Telecom churn dataset (n=2325)

compare_on_dataset(
    'https://community.watsonanalytics.com/wp-content/uploads/2015/03/WA_Fn-UseC_-Telco-Customer-Churn.csv?cm_mc_uid=06267660176214972094054&cm_mc_sid_50200000=1497209405&cm_mc_sid_52640000=1497209405',
    target_variable='churn',
    lr=0.0005,
    patience=5
)

ANN

Predicted	0	1	All
Actual
0	1478	270	1748
1	218	359	577
All	1696	629	2325

Accuracy: 0.790
Boostrapped accuracy 95 % interval 0.770223752151 0.809810671256

Xgboost

Predicted	0	1	All
Actual
0	1563	185	1748
1	265	312	577
All	1828	497	2325

Accuracy: 0.806
Boostrapped accuracy 95 % interval 0.78743545611 - 0.825301204819

Churn is a bit harder problem, but both methods do well though.

Three class wine dataset (n=59)

compare_on_dataset(
    'https://gist.githubusercontent.com/tijptjik/9408623/raw/b237fa5848349a14a14e5d4107dc7897c21951f5/wine.csv',
    target_variable='wine',
    lr=0.001
)

ANN

Predicted	0	1	2	All
Actual
0	18	1	0	19
1	0	19	0	19
2	0	0	21	21
All	18	20	21	59

Accuracy: 0.983
Boostrapped accuracy 95 % interval 0.931034482759 1.0

Xgboost

Predicted	0	1	2	All
Actual
0	19	0	0	19
1	0	19	0	19
2	0	0	21	21
All	19	19	21	59

Accuracy: 1.000
Boostrapped accuracy 95 % interval 1.0 1.0

A very easy dataset that both methods have no problem with. Since the sample size is so small the boostrap will not be much of use to us here.

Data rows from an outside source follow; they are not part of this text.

-- ==== Sys2Proof/Machine/ServOps.lean ====
section
/-! DEFINITION. The ledger, folio runs, the sieve and emit marks: what the serving commands share (R187-R209, R214). -/

namespace Sys2Proof.Machine

/-! ### Plot and slots -/

/-- The device is the head of an open serving plot (R187). -/
def isHead (s : State) : Bool := s.sec.isOpen && s.sec.serving && s.sec.position == 0

/-- Devices of the plot. -/
def plotSize (s : State) : Nat := s.sec.devices.toNat

/-- Tokens of a folio, F (R192). -/
def folioTokens (s : State) : Nat := 2 ^ cfg s offServCfg 3 0

/-- Folio engines, S (R192). -/
def engines (s : State) : Nat := 2 ^ cfg s offServCfg 8 5

def tokenDrops (s : State) : Nat := cfg s offServCfg 20 9

def prefillMax (s : State) : Nat := cfg s offServCfg 33 21

def getSlot (s : State) (i : Nat) : Slot := tget {} s.serv.slots i

def setSlot (s : State) (i : Nat) (v : Slot) : State := { s with serv := { s.serv with slots := tset {} s.serv.slots i v } }

def modSlot (s : State) (i : Nat) (f : Slot → Slot) : State := setSlot s i (f (getSlot s i))

/-- Class of a request (R190). -/
def slotClass (v : Slot) : Nat := bitsOf v.tenant.toNat 14 12

/-- Indices of slots that satisfy a condition, ascending; a slot not listed is FREE. -/
def slotsWhere (s : State) (p : Slot → Bool) : List Nat := (s.serv.slots.filter fun e => p e.2).map Prod.fst

/-- Apply a change to each slot of a list of indices. -/
def eachSlot (s : State) (f : Nat → State → State) : List Nat → State
  | [] => s
  | i :: is => eachSlot (f i s) f is

/-- A request's end is decided (R5, R190): a decided code is never replaced. While a step runs the request keeps its lane of that pass;
decided between steps it holds none any more. -/
def decide_ (s : State) (i : Nat) (code : Nat) : State :=
  modSlot s i fun v => if v.decided then v else
    { v with
      endCode := BitVec.ofNat 4 code, decided := true, state := .ending, hostHold := false, pauseReq := false
      lane := if s.step.running then v.lane else 0xFF, group := if s.step.running then v.group else 0 }

def endComplete : Nat := 0
def endCancelled : Nat := 1
def endTooLate : Nat := 2
def endDeadline : Nat := 3
def endEvicted : Nat := 4
def endFailed : Nat := 5
def endRetired : Nat := 6

/-- The least slot index at or after `i` that is FREE among those below `i + n`. -/
def freeSlotFrom (s : State) (i : Nat) : Nat → Option Nat
  | 0 => none
  | n + 1 => if (getSlot s i).state = .free then some i else freeSlotFrom s (i + 1) n

/-- A deadline has passed at a time (R218, R245). -/
def deadlinePassed (v : Slot) (now : TimeVal) : Bool :=
  !(v.deadlineS == 0 && v.deadlineNs == 0) &&
    (decide (v.deadlineS.toNat < now.sec.toNat) ||
      (decide (v.deadlineS.toNat = now.sec.toNat) && decide (v.deadlineNs.toNat ≤ tvNs now)))

/-! ### The sieve (R204-R208) -/

/-- Usable sieve entries (R206). -/
def sieveUsable (s : State) : Nat := min 1048576 (2 ^ 28 / (4 * folioTokens s))

/-- The sieve entry at an index, if valid. -/
def sieveAt (s : State) (i : Nat) : Option SieveEnt := (s.serv.sieve.find? fun e => e.1 == i).map Prod.snd

/-- Bucket of a key. -/
def sieveBucket (s : State) (key : BitVec 128) : Nat := key.toNat % 2 ^ 32 % (sieveUsable s / 8)

def getFolio (s : State) (i : Nat) : Folio := tget {} s.serv.folios i

def setFolio (s : State) (i : Nat) (f : Folio) : State := { s with serv := { s.serv with folios := tset {} s.serv.folios i f } }

/-- A sieve entry is removed (R208): its folio, if CACHED, turns FREE. -/
def sieveRemove (s : State) (idx : Nat) : State :=
  match sieveAt s idx with
  | none => s
  | some e =>
    let s1 := { s with serv := { s.serv with sieve := tdel s.serv.sieve idx, evictions := s.serv.evictions + 1 } }
    let f := getFolio s1 e.folio.toNat
    if f.sieve.toNat = idx then
      setFolio s1 e.folio.toNat (if f.state = 2 then {} else { f with sieve := 0xFFFFFFFF })
    else s1

/-- Remove each of a list of entries. -/
def sieveRemoveAll (s : State) : List Nat → State
  | [] => s
  | i :: is => sieveRemoveAll (sieveRemove s i) is

/-- SM3 as the sieve's 16-byte keys (R204, R205). -/
def key16 (bs : Bytes) : BitVec 128 := fieldAt 128 (sm3Bytes bs) 0 16

/-- The root key (R204) from salt, model manifest digest and adapter manifest digest. -/
def rootKey (salt man ad : BitVec 256) : BitVec 128 :=
  key16 (bytesOf 32 salt ++ (bytesOf 32 man).take 16 ++ (bytesOf 32 ad).take 16)

/-- The key of a block (R205). -/
def blockKey (parent : BitVec 128) (tokens : List (BitVec 32)) : BitVec 128 := key16 (bytesOf 16 parent ++ tokens.flatMap (bytesOf 4))

/-- Tokens of block `k ≥ 1` of a prompt. -/
def blockTokens (f : Nat) (toks : List (BitVec 32)) (k : Nat) : List (BitVec 32) := (toks.drop ((k - 1) * f)).take f

/-- The key of block `k` of a prompt, from the root key. -/
def chainKey (f : Nat) (toks : List (BitVec 32)) (root : BitVec 128) : Nat → BitVec 128
  | 0 => root
  | k + 1 => blockKey (chainKey f toks root k) (blockTokens f toks (k + 1))

/-! ### Runs (R199, R200) -/

/-- Least number at or above `x` that is `r` modulo `m`. -/
def alignUp (x r m : Nat) : Nat := x + (r + m - x % m) % m

/-- Move a candidate base past every blocked index of its run, blocked indices ascending. -/
def passBlocked (n m : Nat) (align : Option Nat) : Tbl Unit → Nat → Nat
  | [], b => b
  | (x, _) :: t, b =>
    passBlocked n m align t
      (if b ≤ x ∧ x < b + n then (match align with | some r => alignUp (x + 1) r m | none => x + 1) else b)

/-- The lowest base of a run of `n` free indices below a limit, aligned to `r` modulo `m` if asked (R199). -/
def lowestBase (limit m n : Nat) (align : Option Nat) (blocked : Tbl Unit) : Option Nat :=
  let b := passBlocked n m align blocked (match align with | some r => alignUp 0 r m | none => 0)
  if b + n ≤ limit then some b else none

/-- List `n` indices from `a` on in a set. -/
def addRange (t : Tbl Unit) (a : Nat) : Nat → Tbl Unit
  | 0 => t
  | n + 1 => addRange (tput t a ()) (a + 1) n

/-- Indices of a folio table in state RUN, less those of the slots of a list. -/
def runIndices (t : Tbl Folio) (less : List Nat) : Tbl Unit :=
  (t.filter fun e => e.2.state == 1 && !less.contains e.2.slot.toNat).map fun e => (e.1, ())

/-- Hits still to be copied by requests not ended: first folio and length (R199, log 19). -/
def pendingHits (s : State) : List (Nat × Nat) :=
  (s.serv.slots.filter fun e => e.2.state != .free && !e.2.decided && e.2.hitLen != 0).map fun e => (e.2.hitBase.toNat, e.2.hitLen.toNat)

/-- Indices that a run may not take: those in state RUN but for the runs of slots given up, and every hit to be copied. -/
def blockedFolios (s : State) (less : List Nat) (hits : List (Nat × Nat)) : Tbl Unit :=
  hits.foldl (fun t h => addRange t h.1 h.2) (runIndices s.serv.folios less)

def folioLimit (s : State) : Nat := cfg s offLimits 22 0

def spillLimit (s : State) : Nat := cfg s offLimits 45 23

/-- Where a run of `n` folios would lie, with the runs of some slots given up (R199). -/
def findRun (s : State) (n : Nat) (align : Option Nat) (hits : List (Nat × Nat)) (less : List Nat) : Option Nat :=
  lowestBase (folioLimit s) (engines s) n align (blockedFolios s less (hits ++ pendingHits s))

/-- A slot takes `n` folios from `base` on; CACHED ones lose their sieve entries (R199). -/
def takeRun (s : State) (slot base : Nat) : Nat → State
  | 0 => s
  | n + 1 =>
    let s1 := takeRun s slot base n
    let f := getFolio s1 (base + n)
    let s2 := if f.state = 2 then sieveRemove s1 f.sieve.toNat else s1
    setFolio s2 (base + n) { state := 1, slot := BitVec.ofNat 16 slot, sieve := 0xFFFFFFFF, depth := BitVec.ofNat 32 (n + 1) }

/-- A slot's run is allocated. -/
def giveRun (s : State) (slot base n : Nat) : State :=
  modSlot (takeRun s slot base n) slot fun v => { v with base := BitVec.ofNat 32 base, run := BitVec.ofNat 32 n, hasRun := true }

/-- A freed folio (R200). -/
def freedFolio (slot : Nat) (f : Folio) : Folio :=
  if f.state = 1 ∧ f.slot.toNat = slot then (if f.sieve = 0xFFFFFFFF then {} else { f with state := 2, slot := 0xFFFF }) else f

/-- Free `n` entries of a folio table from `base` on that a slot owns. -/
def freeRange (t : Tbl Folio) (slot base : Nat) : Nat → Tbl Folio
  | 0 => t
  | n + 1 => tmod {} (freeRange t slot base n) (base + n) (freedFolio slot)

/-- A slot's run is freed (R200). -/
def freeRun (s : State) (i : Nat) : State :=
  let v := getSlot s i
  if v.hasRun then
    modSlot { s with serv := { s.serv with folios := freeRange s.serv.folios i v.base.toNat v.run.toNat } } i
      fun v => { v with hasRun := false }
  else s

/-- A slot's spill runs are freed: the one it holds, and one allocated for a spill not yet done (R200, R202). -/
def freeSpill (s : State) (i : Nat) : State :=
  let v := getSlot s i
  let n := v.run.toNat
  let t1 := if v.spill = 0xFFFFFFFF then s.serv.spills else freeRange s.serv.spills i v.spill.toNat n
  let t2 := match v.spillTo with | some b => freeRange t1 i b.toNat n | none => t1
  modSlot { s with serv := { s.serv with spills := t2 } } i fun v => { v with spill := 0xFFFFFFFF, spillTo := none }

/-- Both runs of a slot are freed. -/
def freeRuns (s : State) (i : Nat) : State := freeSpill (freeRun s i) i

/-! ### Emission (R214) -/

/-- The descriptor that the head built for a head step, if kept. -/
def descOf (s : State) (m : BitVec 64) : Option Descriptor := s.serv.descs.find? fun d => d.headStep == m

/-- The lane-table entry of lane `l` of a descriptor. -/
def laneEntry (d : Descriptor) (l : Nat) : Option LaneEntry := (d.lanes.find? fun e => e.1 == l).map Prod.snd

/-- The request to which lane `l` of the emit window belongs in the running head step: that of the group's previous pass (R214). -/
def emitLane (s : State) (l : Nat) : Option LaneEntry :=
  (descOf s (s.step.number - BitVec.ofNat 64 (plotSize s))).bind fun d => laneEntry d l

/-- A lane's record with VALID = 1 is placed: its slot records EMIT_MARK unless the request has ended (R214, R215). -/
def markLane (s : State) (l : Nat) (token : BitVec 32) : State :=
  match emitLane s l with
  | none => s
  | some e =>
    let i := e.slot.toNat
    let v := getSlot s i
    if v.state = .free ∨ v.rid ≠ e.rid ∨ v.decided = true then s
    else setSlot s i { v with emitMark := true, markToken := token }

/-- The records of the first lanes of the emit window at `base` that lie whole in the bytes of one drop at `a`. -/
def markRecords (s : State) (base a : Nat) (bs : Bytes) : Nat → State
  | 0 => s
  | l + 1 =>
    let s1 := markRecords s base a bs l
    let r := leNat (slice bs (base + 8 * l - a) 8)
    if a ≤ base + 8 * l ∧ base + 8 * l + 8 ≤ a + bs.length ∧ tb r 32 = true then markLane s1 l (BitVec.ofNat 32 r) else s1

/-- A drop of a transfer engine is placed at an address: in the head's emit window its records give marks (R214, R181). -/
def markEmit (s : State) (a : Nat) (bs : Bytes) : State :=
  let base := cfg s offEmitAddr 47 0
  if isHead s ∧ base < a + bs.length ∧ a < base + 512 then markRecords s base a bs 64 else s

end Sys2Proof.Machine
end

German Credit Data (n=1000)

compare_on_dataset(
    'https://onlinecourses.science.psu.edu/stat857/sites/onlinecourses.science.psu.edu.stat857/files/german_credit.csv',
    target_variable='creditability',
    lr=0.001,
    patience=5
)

ANN

Predicted	0	1	All
Actual
0	43	45	88
1	28	214	242
All	71	259	330

Accuracy: 0.779
Boostrapped accuracy 95 % interval 0.727272727273 0.830303030303

Xgboost

Predicted	0	1	All
Actual
0	37	51	88
1	25	217	242
All	62	268	330

Accuracy: 0.770
Boostrapped accuracy 95 % interval 0.715151515152 0.824242424242

So sometimes the ANN comes out on top, and sometime it’s xgboost. I think it’s fair to say that ANNs, controlled for overfitting/overtraining works kinda great even small data. At least pair with xgboost.

And the necessary hyperparameter tuning of xgboost is a pain since it really takes time. On these datasets, training the ANN takes no time at all. So let’s see if ANNs will start to eat small data also anytime soon.